The Transformative Potential of RWAs
The Real World Assets (RWAs) narrative is heating up, and this could be the pivotal moment for the mass adoption of crypto and blockchain. It is common knowledge that TradFi is plagued by antiquated and fragmented technology, resulting in an inefficient fiat banking and securities system. The inevitable tokenization of real-world financial assets seeks to remedy this long-standing problem as TradFi, and physical assets are represented as digital tokens on-chain.
Asset tokenization represents the conferred rights of ownership to physical and financial assets as digital tokens on-chain. The tokenization of real-world assets enables them to be traded with greater ease, faster settlement and reduced costs with self-executing smart contracts, increased transparency and improved liquidity for traditionally illiquid or semi-liquid financial instruments.
Notable Protocols that have made significant strides in Adopting RWA
Notable Protocols That Have Made Significant Strides In Adopting RWA
MakerDAO is a blue-chip DeFi project that hardly requires any further introduction. In the past year, MakerDAO has actively worked on diversifying its reserves and establishing other revenue streams. RWAs account for 75% of their revenues and have accumulated over US$600M in RWA collateral.
Key milestones for them include their US$10M partnership with Huntingdon Valley Bank where RWAs are bridged and serve as collateral when lending out DAI, and the recent partnership in December 2022 with Block Tower to fund US$220M of real-world assets via Centrifuge.
2. Ondo Finance
Ondo Finance announced tokenized funds that allow users to be shielded from crypto’s volatility and earn sustainable returns.
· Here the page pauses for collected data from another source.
/-- A change of an engine input buffer (R35). `words` tells that the last word of a WRITE is in the store (R134). -/
inductive EngChange where
  | noun (ticket id : Nat) (value : Int)
  | mode (ticket : Nat) (m : Main) (code : Nat)
  | abort (ticket target : Nat)
  | words (ticket : Nat)
deriving DecidableEq, Repr

/-- What a sentence or an internal event asks of a generator (R191 to R208). -/
inductive MotionOrder where
  | move (ticket : Nat) (x : GenId) (kind : Nat) (target : Int) (direction : Nat)
  | path (ticket : Nat) (g : Grp) (mains : BitVec 12) (auxs : BitVec 8) (targets : List Int)
  | halt (ticket : Nat) (x : GenId)
  | haltGroup (ticket : Nat) (g : Grp)
  | follow (ticket : Nat) (g : Grp) (towardsLo : Bool)
  | home (ticket : Nat) (a : AuxNo) (high : Bool)
  | internalHalt (x : GenId)
deriving DecidableEq, Repr

/-- A firmware output held in the output journal (R321). -/
inductive Output where
  | reply (ticket status : Nat) (tense : Tense) (payload : List Word)
  | bareReply (origin : Origin) (status verb noun : Nat)
  | log (r : Record)
  | engine (g : Grp) (atSample : Option Nat) (c : EngChange)
  | motion (g : Grp) (atSample : Option Nat) (o : MotionOrder)
deriving DecidableEq, Repr

/-- The host link, the mailbox and the tickets. -/
structure MailSt where
  slots : Vector Slot 16 := Vector.replicate 16 {}
  /-- posted slots in the order their doorbells were applied; 11 R350; reset empty -/
  posted : List (Fin 16) := []
  /-- MBX_REPLY; [15:0] W1C; 11 R346; reset 0 -/
  reply : BitVec 16 := 0
  /-- MBX_IRQEN; [17:0]; 11 R346; reset 0 -/
  irqEn : BitVec 18 := 0
  /-- MBX_ERR; [5:0] W1C; 11 R348; reset 0 -/
  err : BitVec 6 := 0
  /-- MBX_STATUS.FWREADY; 1; 11 R348; reset 0 -/
  fwReady : Bool := false
  /-- MBX_STATUS.LASTTICKET; 16; 11 R348; reset 0 -/
  lastTicket : Nat := 0
  /-- MBX_HBEAT; 32; 11 R346; reset 0 -/
  heartbeat : Word := 0
  /-- MBX_CPL0–31 and MBX_CPLCNT, oldest first; 32 places; 11 R352; reset empty -/
  completions : List Completion := []
  /-- firmware input journal of sentences not yet taken, oldest first; 10 R321; reset empty -/
  input : List (Sentence × Origin) := []
  /-- firmware output journal, oldest first; 10 R321; reset empty -/
  output : List Output := []
  /-- tickets in flight, in ticket order; at most 32; 11 R357; reset empty -/
  tickets : List Ticket := []
  /-- the 64 tickets that reached PAST most recently, newest first; 11 R357; reset empty -/
  ended : List Ended := []
  /-- captured H halves of 64-bit pairs, by byte address of the H register; 08 R243; reset empty -/
  capturedH : List (Nat × Word) := []
  /-- held L halves of 64-bit writes, by byte address of the L register; 08 R243; reset empty -/
  heldL : List (Nat × Word) := []
  /-- words the last read frame returned on HMISO, status first; 11 R338; reset empty -/
  miso : List Word := []
deriving DecidableEq, Repr

/-! ## Main axes -/

/-- Commutation states, codes of STATE in R53. -/
inductive CState where
  | off | check | catch | align | preload | parison | handover | run | coast | resync | hold | stoppedFault
deriving DecidableEq, Repr

/-- Angle sources, codes of SOURCE in R53. -/
inductive Source where
  | none | observer | sixStep | sensor | parison | parked | align
deriving DecidableEq, Repr

/-- Reasons of STOPPED-FAULT, codes of REASON in R53. -/
inductive StopReason where
  | none | catchFailed | parisonTimeout | handoverAborted | resyncFailed | noStartSource | speedLimit
  | reverseRotation | lossBraked
deriving DecidableEq, Repr

/-- A comparator crossing accepted, with its corrected timestamp in 1/20 of a CD4 clock, which is 1/3 ns, since the
supply came up (R18, R518). -/
structure Crossing where
  phase  : Phase
  rising : Bool
  clock  : Int
deriving DecidableEq, Repr

/-- A glance window, scheduled or open (R55 to R57). Times are in fine steps of 1/32 CD4 clock from the supply's
coming up; `crossing` numbers back-EMF crossings of the unwrapped angle, six to the period. -/
structure Window where
  crossing : Int
  opening  : Int
  blanking : Int
  latest   : Int
  forced   : Bool
  opened   : Bool
  found    : Option Crossing
deriving DecidableEq, Repr

/-- Placing and counting glance windows. -/
structure GlanceSt where
  /-- the window scheduled or open; 02 R55; reset none -/
  window : Option Window := none
  /-- a window scheduled while another is still open or waits to open; 02 R55; reset none -/
  queued : Option Window := none
  /-- crossing of the previous window and its opening angle in 2⁻³² of 360°; 02 R54; reset none -/
  last : Option (Int × Int) := none
  /-- crossing last completed, or the entry's angle, from which 360° are measured; 02 R56; reset 0 -/
  origin : Int := 0
  /-- crossing selected for the next window; 02 R54; reset none -/
  next : Option Int := none
  /-- FORCED; 1; 02 R53; reset 0 -/
  forced : Bool := false
  /-- consecutive misses; 02 R60; reset 0 -/
  misses : Nat := 0
  /-- consecutive confirming windows; 02 R68; reset 0 -/
  good : Nat := 0
  /-- crossings accepted and not used by a pass yet, oldest first, with the crossing number of their window; 02 R34; reset empty -/
  fresh : List (Crossing × Option Int) := []
  /-- windows closed without a crossing and not counted by a pass yet; 02 R60; reset 0 -/
  empties : Nat := 0
  /-- crossings in sequence seen in CHECK or RESYNC, newest first; 02 R71; reset empty -/
  seen : List Crossing := []
  /-- time of the last gate edge of the axis in fine steps, for the edge masking; 02 R57; reset none -/
  lastEdge : Option Int := none
  /-- comparator threshold of the axis, mV at the ball; 18 R517; reset 0 (DESIGN CHOICE, log entry 1) -/
  threshold : Int := 0
deriving DecidableEq, Repr

/-- Commutation of one main axis. -/
structure CommSt where
  /-- STATE; 4; 02 R53; reset OFF -/
  state : CState := .off
  /-- SOURCE; 4; 02 R53; reset NONE -/
  source : Source := .none
  /-- REASON; 8; 02 R53; reset NONE -/
  reason : StopReason := .none
  /-- RETRIES; 4; 02 R53; reset 0 -/
  retries : Nat := 0
  /-- PARKED with the parked angle and the q-axis current held, mA; 02 R74; reset none -/
  parked : Option (Int × Int) := none
  /-- angle source a handover moves to; 02 R73; reset none -/
  target : Source := .none
  /-- the state a handover came from is PARISON; 02 R68; reset no -/
  fromParison : Bool := false
  /-- consecutive agreeing samples of a handover; 02 R73; reset 0 -/
  agree : Nat := 0
  /-- steps of a BLEND made, when one is under way; 02 R73; reset none -/
  blend : Option Nat := none
  /-- samples until a handover is entered again after an ABORT; 02 R73; reset 0 -/
  holdoff : Nat := 0
  /-- consecutive samples over the maximum speed; 02 R51; reset 0 -/
  overspeed : Nat := 0
  /-- ramp angle, 2⁻³² of 360°; 02 R73; reset 0 -/
  rampAngle : Int := 0
  /-- ramp speed, 0.01 Hz in 2⁻³²; 02 R73; reset 0 -/
  rampSpeed : Int := 0
  /-- sign of the change of the ramp speed, for the parison current; 02 R73; reset 0 -/
  rampSign : Int := 0
  /-- preload current reached, mA; 02 R74; reset 0 -/
  preloadIq : Int := 0
  /-- preload rise complete and release requested; 02 R74; reset no -/
  preloadDone : Bool := false
  /-- samples since entry to the present state; 02 R68; reset 0 -/
  samples : Nat := 0
  /-- brake release request; 1; 02 R571; reset 0 -/
  release : Bool := false
  /-- an orderly removal of torque waits for the brake, with the state it leads to; 02 R72; reset none -/
  braking : Option (CState × StopReason) := none
  /-- in STOPPED-FAULT, disabled since its entry; 02 R68; reset no -/
  sfDisabled : Bool := false
  /-- held torque-current and excitation set-points, mA; 02 R572; reset none -/
  held : Option (Int × Int) := none
  /-- the present COAST was entered for loss of the sensor; 02 R67; reset no -/
  coastSensor : Bool := false
  /-- speed held in COAST or at entry to RESYNC, 0.01 Hz; 02 R75; reset 0 -/
  coastSpeed : Int := 0
  /-- predicted angle in COAST, 2⁻³² of 360°; 02 R75; reset 0 -/
  coastAngle : Int := 0
  /-- speed measured in CHECK or RESYNC, 0.01 Hz; 02 R71; reset 0 -/
  measured : Int := 0
  /-- angle of the last crossing in CHECK or RESYNC and its clock; 02 R71; reset none -/
  caught : Option (Int × Int) := none
  /-- a preset of the observer is due at the next commit point; 02 R71; reset no -/
  presetDue : Bool := false
  /-- SENSOK at the last commit; 1; 02 R53; reset 0 -/
  sensOk : Bool := false
  /-- six-step sector; 0–5; 02 R62; reset 0 -/
  sector : Fin 6 := 0
  /-- clocks of the last three six-step crossings, newest first; 02 R62; reset empty -/
  sixTimes : List Int := []
  /-- a six-step crossing was taken since the last commutation; 02 R63; reset no -/
  sixSeen : Bool := false
  /-- a comparator crossing was accepted during the present CHECK; 02 R102; reset no -/
  crossed : Bool := false
  /-- event flags raised by timer rows and settled at the next commit point; 02 R50; reset empty -/
  dueCheck : Bool := false
  dueAlign : Bool := false
  dueParison : Bool := false
  dueCatch : Bool := false
  dueCoast : Bool := false
  dueResync : Bool := false
  dueBrake : Bool := false
  dueHealthy : Bool := false
deriving DecidableEq, Repr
These tokenized funds enable stablecoin holders to invest directly in TradFi instruments through three separate RWA funds, subject to fees of 0.15%.
The Ondo Short-Term US Government Bond Fund (OUSG) invests in short-term US treasuries through the Blackrock US Treasuries ETF (SHV), the Ondo Short-Term Investment Grade Bond Fund (OSTB) invests in investment-grade corporate bonds through the PIMCO Enhanced Short Maturity Active ETF (MINT). In contrast, the Ondo High Yield Corporate Bond Funds (OHYG) invests in high-yield corporate bonds via the Blackrock iBoxx $ High Yield Corporate Bond ETF (HYG).
3. Maple Finance
Following defaults and a radical overhaul, Maple Finance has distanced itself from uncollateralized lending and leaned towards RWAs to make a comeback.
They removed traditional DeFi over-collateralization thresholds for borrowers as long as they have RWAs to back their debt. Maple has partnered with London-based AQRU to devise new pools that invest in US Treasury bonds and insurance refinancing with yield-generating strategies adopted from TradFi.
Maple provides the blockchain-based technology required to set up and maintain the pool, whereas AQRU is responsible for managing the pool and loan book. For a start, the new pool has a target yield of 10% per annum with a minimum notional of USDC 500k and a 45-day lockup period.
To align with regulatory requirements, the pool will be available only to accredited investors such as asset managers and DAO treasuries that comply with KYC/AML standards.
4. Phuture Finance
Phuture Finance is building one of the largest crypto index funds, it leverages traditional index funds to create one of the largest decentralized crypto index funds. Phuture Finance has three core products, Phuture DeFi Index (PDI), Colony Avalanche Index (CAI) and USDC Savings Vault (USV).
Similar to how traditional index funds are structured to provide investors with exposure to a financial market index instead of a single stock to diversify risks, PDI and CAI are market capitalization-weighted indexes that offer exposure to the top DeFi protocols in the Ethereum and Avalanche ecosystems, respectively.
USV is a vault that generates interest on depositors’ idle USDC. $PHTR is the native token primarily used for governance and incentivizing users.
5. Backed Finance
Backed charges on the issuance and redemption of assets are held in designated collateral accounts with their custodian. Backed serves as a service provider and does not engage in any form of investment activities, their primary target group is also accredited investors.
Backed currently does not have a native token and has no plans to launch one. The platform went live recently and received an overwhelming response for its first token, the Backed Core S&P500 or bCSPX. The tokens are expected to be fully collateralized by the underlying assets and fully transferable.
Global institutions such as Goldman Sachs, Siemens and KKR strive to bring traditional real-world assets on-chain. This bodes well for the crypto and blockchain industry, as these assets are worth trillions of dollars. If done right, mainstream adoption of crypto and blockchain is no longer a far-fetched dream.
However, it is noteworthy that TradFi is a highly regulated industry, and greater regulatory clarity is critical to propel financial asset tokenization forward. It is a win-win situation for both TradFi and DeFi, DeFi gains by having another source of collateral option for lending protocols which can, in turn, improve liquidity and mitigate risk, while TradFi benefits from increased liquidity and efficiency as lower operational costs.
[Editor’s Note: This article does not represent financial advice. Please do your research before investing.]